Le ‘synode régional’
L'autre instance de ‘gouvernement’ de l’Eglise Réformée est le Synode.
Chaque conseil presbytéral choisit parmi ses membres un délégué qui siège au synode régional annuel avec le pasteur (il y a 7 régions en France ; chaque région réunit une fois par an son ‘synode régional’). Le synode régional prend les décisions concernant l'ensemble de la région. Il élit un conseil régional qui, avec son président, a pour rôle de coordonner toutes les activités des églises locales de la région. Ce rôle n'est ni doctrinal ni hiérarchique, il est administratif et humain.
Le ‘synode national’
Les synodes de chaque région élisent aussi des délégués, pasteurs et laïcs, pour siéger au synode national (assemblée générale annuelle de l’Eglise Réformée de France). Le synode national est la plus haute instance décisionnelle de l’Eglise Réformée de France. Il peut prendre les décisions concernant la vie de l'ensemble de l'Eglise Réformée. Eventuellement, il modifie la discipline, qui règle le fonctionnement général de l'Eglise en laissant la plus grande liberté à chaque paroisse. Le synode national élit un ‘conseil national’qui permet d'avoir au cours de l'année une action suivie.
L'Eglise Réformée de France est membre de la Fédération Protestante de France qui réunit la plupart des Eglises issues de la Réforme, et qui représente le protestantisme français.
Le culte protestant
Il est ouvert à tous. On peut y venir par simple curiosité. Voici les différentes étapes de son déroulement :
1 - Il commence par un rappel, en une vingtaine de minutes, de quelques vérités fondamentales qui préparent à la lecture de la Bible:
- L'Adoration : la louange de Dieu.
- La Confession des péchés : appel à se libérer de ses esclavages personnels et à aimer son prochain. La reconnaissance de son incapacité à faire le bien et de son besoin d'en appeler à l'aide de Dieu.
- L'Annonce du pardon : l'assurance que, par grâce, les hommes sont tous pardonnés de la même manière et ont tous la même place sous "le soleil qui se lève sur les justes comme sur les injustes." (Matthieu 5:45)
- Le rappel de la Volonté de Dieu : le chrétien pardonné s'engage à vivre dans l'amour et la solidarité.
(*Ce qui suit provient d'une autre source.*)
-- ==== Sys2Proof/Laws/PerInstr.lean ====
section
/-!
SUPPORT. Per-command facts. Family Bounded: a well-formed command names only ports, cores, functions, channels and payloads
that the module has.
-/

/-- What a well-formed shape names lies within the module. -/
def Sys2Proof.Laws.Bounded.Statement (i : Sys2Proof.Instr) : Prop :=
  i.wf = true →
    (∀ b c, i.form = .core b c → b < 8 ∧ c < 64) ∧
    (∀ port p, i.form = .packet port p → port ≤ 8 ∧ p.payload.length ≤ 4096 ∧ p.length.toNat = p.payload.length) ∧
    (∀ ch req, i.form = .mailbox ch req → ch ≤ 32 ∧ req.length ≤ 3072) ∧
    (∀ fn, i.form = .function fn → fn < 32) ∧
    (∀ port, i.form = .link port → port < 8)

theorem Sys2Proof.Laws.bounded_form (i : Sys2Proof.Instr) : Sys2Proof.Laws.Bounded.Statement i := by
  unfold Sys2Proof.Laws.Bounded.Statement Sys2Proof.Instr.wf
  generalize i.form = f
  cases f <;> simp_all [Sys2Proof.Form.wf, Sys2Proof.Packet.wf]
2 - Le culte se poursuit par la lecture de la Bible et la prédication. A partir de l'étude d'un texte biblique, le prédicateur (qui est généralement un pasteur mais qui peut être aussi un laïc) tente d'apporter une réflexion, une nourriture et une interpellation. Il fait part, en toute liberté, de ses propres convictions et montre l'actualité de la Bible et de l'enseignement de Jésus Christ.
Vient ensuite la confession de foi où l'assemblée dit sa confiance en Dieu qui ouvre la route de la libération, en Jésus Christ qui incarne la Parole d'un Dieu d'amour et de pardon, et en l'Esprit Saint qui anime les croyants et les hommes de bonne volonté.
3 - Ensuite vient la célébration de la Sainte Cène, (une à deux fois par mois en général et à l'occasion des cultes de fête). Tous ceux qui reconnaissent dans le pain et le vin les 'signes visibles' de la présence de Jésus-Christ sont invités à y participer en se joignant au cercle des communiants. Chacun reçoit de son voisin le pain et le vin. Ce repas rappelle que nous sommes tous ensemble appelés à nous réconcilier les uns avec les autres et à nous nourrir de l'e nseignement du Christ.
4 - Le culte se termine par la prière d'intercession et le Notre Père. L'assemblée présente à Dieu la souffrance du monde et appelle la venue de son règne. Enfin, par la bénédiction, chacun reçoit l'assurance que l'amour de Dieu l'accompagnera sur son chemin.
Les différents temps du culte sont ponctués par le chant de psaumes et de cantiques, et par des jeux d'orgue. Lors des annonces, une information est donnée sur les activités de la paroisse. Au cours du culte, des 'collectes' sont faites pour les activités de l'Eglise d'une part et souvent également pour d'autres services. Par exemple l' Entraide Protestante.